The management cost evaluation for ESG funds, however, is different.  They often hold, for example, domestic large cap stocks, which should signify lower management cost to investors.  But because there are additional administrative costs in analysts’ researching and measuring things like diversity of skin colors or genders among a particular company’s board of directors, the cost of investment necessarily climbs with ESG funds.

In the presence of increased cost, a fiduciary acting in the best interest of plan participants should be able to argue that greater potential performance offsets the additional cost.  But ESG doesn’t have a particularly strong track record, especially if you consider its forebears.      
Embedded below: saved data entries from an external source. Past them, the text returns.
-- ==== Sys2Proof/Machine/Histogram.lean ====
section
/-! DEFINITION. The entropy estimator and the selection (spec 43_entropy_estimator.md, 44_method_selector.md R183).
The order of the entropies is decided in natural numbers by the score `P` (R166); the Shannon entropy itself stands
in Machine/Shannon.lean. -/

namespace Sys2Proof.Machine

/-- `hist[k][v]` (R28). -/
def histAt (h : Hist) (k : Fin 15) (v : Byte) : Nat := (h[k])[v.toNat]'v.isLt

/-- `HIST.ACC(k, v)` (R161). -/
def histAcc (k : Fin 15) (v : Byte) (h : Hist) : Hist :=
  h.set k ((h[k]).set v.toNat (histAt h k v + 1) v.isLt)

/-- The sum of the counters of one histogram (R162). -/
def histTotal (row : Vector Nat 256) : Nat := row.toList.sum

/-- `P(k)`, the product of `c ^ c` over the counters, with `0 ^ 0 = 1` (R166). -/
def score (row : Vector Nat 256) : Nat := (row.toList.map (fun c => c ^ c)).prod

/-- The scan of `SELECT` (R183) over candidates in the order given: `best` is replaced on a strictly smaller entropy
only, which is a strictly greater score (R166). -/
def selectFrom (h : Hist) (best : Fin 15) (bestScore : Nat) (ks : List (Fin 15)) : Fin 15 :=
  match ks with
  | [] => best
  | k :: rest =>
    if bestScore < score h[k] then selectFrom h k (score h[k]) rest
    else selectFrom h best bestScore rest

/-- `SELECT` (R183): from `best = 0` through 1, 2, ..., 14. -/
def selectBest (h : Hist) : Fin 15 :=
  selectFrom h 0 (score h[(0 : Fin 15)]) [1, 2, 3, 4, 5, 6, 7, 8, 9, 10, 11, 12, 13, 14]

end Sys2Proof.Machine
end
Before ESG became the most recent popular marketing name for investment strategies which prioritized an investor’s feelings over cost and performance, there were “socially responsible” funds which restricted investment in oil companies, or cosmetic companies that tested on animals, etc.  Before that, back in the 1990s, a fund fact sheet might have enticed socially-minded investors by explaining that the fund’s objective was to limit investment in “sin stocks” like tobacco or gambling. 

The trend of the 1990s largely died out as a fad due to underperformance.  It was reinvented in the wake of global warming hysteria in the 2000s, but yet again, these funds were often terrible sellers due to lower performance.  And that is because these funds will typically not, except in some very specific circumstances, outperform funds that are not constrained by ESG considerations.